Joelma Santos, an indigenous woman from Amapá State, an area in the extreme north of the country, is also running in the 2018 election, despite her mother's newly augmented concerns for her safety. “The day Marielle died my mother called me asking why I had to put my life in danger,” Santos told DW. She tried to explain to her mother that, although Franco's death was a terrible tragedy, the cultural effects of it have been more encouraging than desperate.
Perhaps the most serious reason for the historic underrepresentation of women in Brazilian politics, however, is the recognition that the system wasn't designed to operate in favor of women in the first place. Campaign funding, for example, is highly correlated with the possibility of a candidate being elected, and so the lack of financial resources available to women, not to mention lack of visibility the media will afford them, helps explain the low number of women elected.

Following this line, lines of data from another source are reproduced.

-- ==== Sys2Proof/Tests/Slice0.lean ====
section
/-! SUPPORT. Tests: an ill-formed command for each check of `Instr.wellFormed`, and the worked examples of the spec, each on one
operation or one step. -/

namespace Sys2Proof.Tests

set_option Elab.async false

open Sys2Proof.Machine

/-! ### Ill-formed commands are refused -/

def someMsg (op : Op) : Msg := { op := op, line := aLine, src := 3, dst := 34, req := 3 }

theorem test_wf_access_size : Instr.wellFormed (.load h0 (acc 0x1000 3) 1 false .scalar) = false ∧
    Instr.wellFormed (.store h0 (acc 0x1000 16) 0 .scalar) = false ∧ Instr.wellFormed (.lr h0 (acc 0x1000 2) 1) = false ∧
    Instr.wellFormed (.load h0 (acc 0x1000 8) 1 false .scalar) = true := by decide

theorem test_wf_atomic_size : Instr.wellFormed (.amo h0 (acc 0x1000 2) .add 0 0 1) = false ∧
    Instr.wellFormed (.amo h0 (acc 0x1000 16) .add 0 0 1) = false ∧
    Instr.wellFormed (.amo h0 (acc 0x1000 16) .cas 0 0 1) = true := by decide

theorem test_wf_block_size : Instr.wellFormed (.cboZero h0 (acc 0x1000 8)) = false ∧
    Instr.wellFormed (.prefetchW h0 (acc 0x1000 32)) = false ∧ Instr.wellFormed (.cboZero h0 (acc 0x1000 64)) = true := by decide

theorem test_wf_message : Instr.wellFormed (.rds { someMsg .rdS with line := 2 ^ 46 }) = false ∧
    Instr.wellFormed (.data { someMsg .data with data := [1, 2, 3] }) = false ∧
    Instr.wellFormed (.rds (someMsg .rdO)) = false ∧ Instr.wellFormed (.rds (someMsg .rdS)) = true := by decide

theorem test_wf_io_message : Instr.wellFormed (.iord { client := .mordant, pa := 0x40000000, size := 16 }) = false ∧
    Instr.wellFormed (.iowr { client := .mordant, pa := 2 ^ 52, size := 8 }) = false ∧
    Instr.wellFormed (.iord { client := .mordant, pa := 0x40000000, size := 8 }) = true := by decide

theorem test_wf_memory_request :
    Instr.wellFormed (.hbmLineRead { client := .home 2, line := aLine, write := true, data := zeroLine }) = false ∧
    Instr.wellFormed (.hbmLineWrite { client := .home 2, line := aLine, write := true }) = false ∧
    Instr.wellFormed (.hbmReadData { client := .home 2, line := aLine, write := false } 0 [(128, 1)]) = false ∧
    Instr.wellFormed (.hbmLineRead { client := .home 2, line := aLine, write := false }) = true := by decide

theorem test_wf_slot : Instr.wellFormed (.ringPacketArrival (.hub 0) 3 ⟨0, 0, [], 0, 0⟩) = false ∧
    Instr.wellFormed (.ringPacketArrival (.hub 0) 44 ⟨0, 0, zeroLine, 0, 0⟩) = false ∧
    Instr.wellFormed (.ringPacketArrival (.hub 0) 43 ⟨0, 0, zeroLine, 0, 0⟩) = true := by decide

theorem test_wf_flit : Instr.wellFormed (.dataFlit (.casc 0) ⟨0, 0, 0, 0, 0, [], 0⟩) = false ∧
    Instr.wellFormed (.nak (.casc 0) ⟨0, 0, 0, 0, 0, List.replicate 120 0, 0⟩) = true := by decide

theorem test_wf_frame : Instr.wellFormed (.ident 3 true (frame 0x01 (List.replicate 256 0))) = false ∧
    Instr.wellFormed (.ident 3 true (frame 0x01 [1, 2])) = true := by decide +kernel

theorem test_wf_cell : Instr.wellFormed (.hello host { cell [] with payload := [] }) = false ∧
    Instr.wellFormed (.bye .bmc { cell [] with reserved := [] }) = false ∧ Instr.wellFormed (.hello host (cell [1, 0])) = true := by
  decide

theorem test_wf_device_request :
    Instr.wellFormed (.inboundMemoryRequest 0 ⟨0x4100, none, .read, 0x80000000, 0, [], 0, false, false, 0, none⟩) = false ∧
    Instr.wellFormed (.inboundMemoryRequest 0 ⟨0x4100, none, .write, 0x80000000, 4, [], 0, false, false, 0, none⟩) = false ∧
    Instr.wellFormed (.inboundMemoryRequest 0 ⟨0x4100, none, .read, 0x80000000, 64, [], 0, false, false, 0, none⟩) = true := by
  decide

/-! ### Addresses -/

/-- The line that most of the spec's examples use. -/
def exampleLine : Nat := 0x38C4D2F80 / 64

/-- Example after R1: hart 475 is die 7, core 13, thread 1. -/
theorem test_hart_number : hartIx ⟨7, 13, 1⟩ = 475 := by decide

/-- Example after R116: PA 0x12_3456_7A40 is in bank 1, set 1,070. -/
theorem test_l3_hash : l3SetOf (0x1234567A40 / 64) = 1 * 2048 + 1070 := by decide +kernel

/-- Example after R144: slice 23, set 2,147. -/
theorem test_home_hash : lineSlice exampleLine = 23 ∧ lineSet exampleLine = 2147 := by decide +kernel

/-- Example after R231. -/
theorem test_hbm_place : hbmLoc exampleLine =
    { stack := 1, channel := 11, pc := 1, sid := 0, bank := 9, row := 0x30C4, column := 2 } := by decide +kernel

/-- Example after R478: set 10,460 of the remote filter, and slice 23 of package 3. -/
theorem test_remote_filter_set : remoteSet (0xC00038C4D2F80 / 64) = 10460 ∧ lineHome (0xC00038C4D2F80 / 64) = 3 := by decide +kernel

/-- Example after R363: decoder 2 sends the load to port 25. -/
theorem test_hdm_interleave :
    ((State.reset.setCfg 0x0A02 0x0210021080000022).setCfg 0x0B02 0x10000100).hdmTarget 0 0x10723456C40 = some 25 := by
  decide +kernel

/-- Example after R509: UNIT and INFO of the record. -/
theorem test_hbm_record : (hbmLoc exampleLine).unit = 55 ∧ (hbmLoc exampleLine).info 0x7F = 0xFE4C3124 := by decide +kernel

/-! ### Codes -/

/-- Example after R181: die 2's RdO. -/
def exampleHeader : Header :=
  { opcode := 0x02, flag := 0, vc := 0, data := false, poison := false, cls := 5, hue := 0x12C, addr := exampleLine,
    txid := 0x4A7, req := 2, src := 0x82, dst := 0x93, io := false, pass_ := 0, atomop := 0, size := 0, reserved := 0 }

theorem test_header_bits : headerBits exampleHeader = 0x080A25800007189A5F2538A0A4C00000 := by decide +kernel

theorem test_header_fields : headerOf 0x080A25800007189A5F2538A0A4C00000 = exampleHeader ∧
    exampleHeader.ok (.hub 2) = true ∧ exampleHeader.ok (.hub 1) = false := by decide +kernel

/-- The nine digits of the CRC examples. -/
def digits : Bytes := (List.range 9).map fun i => BitVec.ofNat 8 (0x31 + i)

/-- R396's example value. -/
theorem test_crc64 : crc64 digits = 0x6C40DF5F0B497347 := by decide +kernel

/-- The worked block's CRC. -/
theorem test_crc32c : crc32c digits = 0xE3069283 := by decide +kernel

/-- The worked block (R333 to R341). -/
def exampleBlock : Bytes :=
  [1, 0, 9, 0, 0x14, 0, 0, 0, 0xFB, 0x7F, 0x22, 0x22, 0x22, 0x22, 0x02, 0, 0x83, 0x92, 0x06, 0xE3]

theorem test_block_written : compressBlock 0 digits = exampleBlock := by decide +kernel

/-- A result that is a value. -/
def okIs (r : Except BlockFault (Bytes × Nat)) (v : Bytes × Nat) : Bool := match r with
  | .ok x => x = v
  | .error _ => false

theorem test_block_read : okIs (decodeBlock exampleBlock) (digits, 20) = true := by decide +kernel

/-- A block whose CRC is wrong, and one whose padding is not zero, are refused. -/
theorem test_block_refused :
    (match decodeBlock (splice exampleBlock 16 [0x82]) with | .error .crc => true | _ => false) = true ∧
    (match decodeBlock (splice exampleBlock 15 [1]) with | .error .format => true | _ => false) = true := by decide +kernel

/-- A stored line reads clean; one bad symbol is corrected; the same bytes at another address do not read clean (R232 to R234). -/
theorem test_code_finds_the_bad_symbol :
    decodeLine exampleLine zeroLine (checkBytes (codeAddr exampleLine) zeroLine false) = .clean ∧
    decodeLine exampleLine (splice zeroLine 5 [0x40]) (checkBytes (codeAddr exampleLine) zeroLine false) = .corrected 13 0x40 ∧
    decodeLine (exampleLine + 1) zeroLine (checkBytes (codeAddr exampleLine) zeroLine false) ≠ .clean := by decide +kernel

/-! ### One step -/

/-- The next state of a command. -/
def after (i : Instr) (s : State) : State := match exec i s with
  | .next t => t
  | _ => s

/-- HUE_ALLOC with HUE 0xFFFF (example of chapter 15): OK, and the lowest FREE hue as two result bytes. -/
theorem test_hue_alloc_answers :
    let t := after (.hueAlloc host (cell [0xFF, 0xFF, 5])) session
    (Table.find (t.mbx 0).rspSlots 0).map (fun r => (r.status, r.result, r.event)) = some (stOk, [1, 0], false) ∧
      (t.hueSt 1).st = .bound := by decide +kernel

/-- The race of chapter 6: the line Owned by die 7. -/
def ownedBySeven : State :=
  unified.setHome 23 { dir := [(2147 * 12, { line := exampleLine, st := .owned, holders := 0x80 })] }

/-- Step 3 of the race: the home forwards die 2's RdO to die 7, naming die 2. -/
theorem test_race_forwards_to_the_owner :
    let t := after (.rdo { op := .rdO, line := exampleLine, src := 2, dst := 55, req := 2, txid := 0x4A7 }) ownedBySeven
    (t.fab.net.map fun m => (m.op, m.line, m.dst, m.req)) = [(.fwdO, exampleLine, 7, 2)] := by decide +kernel

/-- The race's last sentence: a WbData before the RdO is valid, so the data goes to memory. -/
theorem test_race_early_writeback_is_valid :
    let t := after (.wbdata { op := .wbData, line := exampleLine, src := 7, dst := 55, req := 7, data := zeroLine }) ownedBySeven
    ((t.home 23).wbs.map fun w => w.phase) = [.writing] ∧ t.fab.net = [] := by decide +kernel

/-- R51: a request of a hart whose effective hue is FREE; bit 16 is APPLY (R49). -/
theorem test_dead_hue_load_stops :
    (match exec (.load h0 (acc 0x80000000 8) 1 false .scalar) (unified 0 { run := .running, priv := .s, cqzhue := 0x10005 }) with
     | .fault .deadHue => true
     | _ => false) = true := by decide +kernel

end Sys2Proof.Tests
end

According to research published on the Brazilian website mulheresnegrasdecidem.org, the index of black women elected in Brazil is 1.60 and that of white women 3.80, while that of black men is 5.20 and that of white men 12.60.
Ultimately, Franco's legacy will affect not only female political representation in Brazil, but also, hopefully, how politics occur in this country moreover. Until now, Brazilian politics have largely been corrupted under the supervision of men. So, in this year's elections, women — particularly black women — are hoping to offer their country new alternatives. The driving force behind Franco's murder shows that they will not give up without a fight.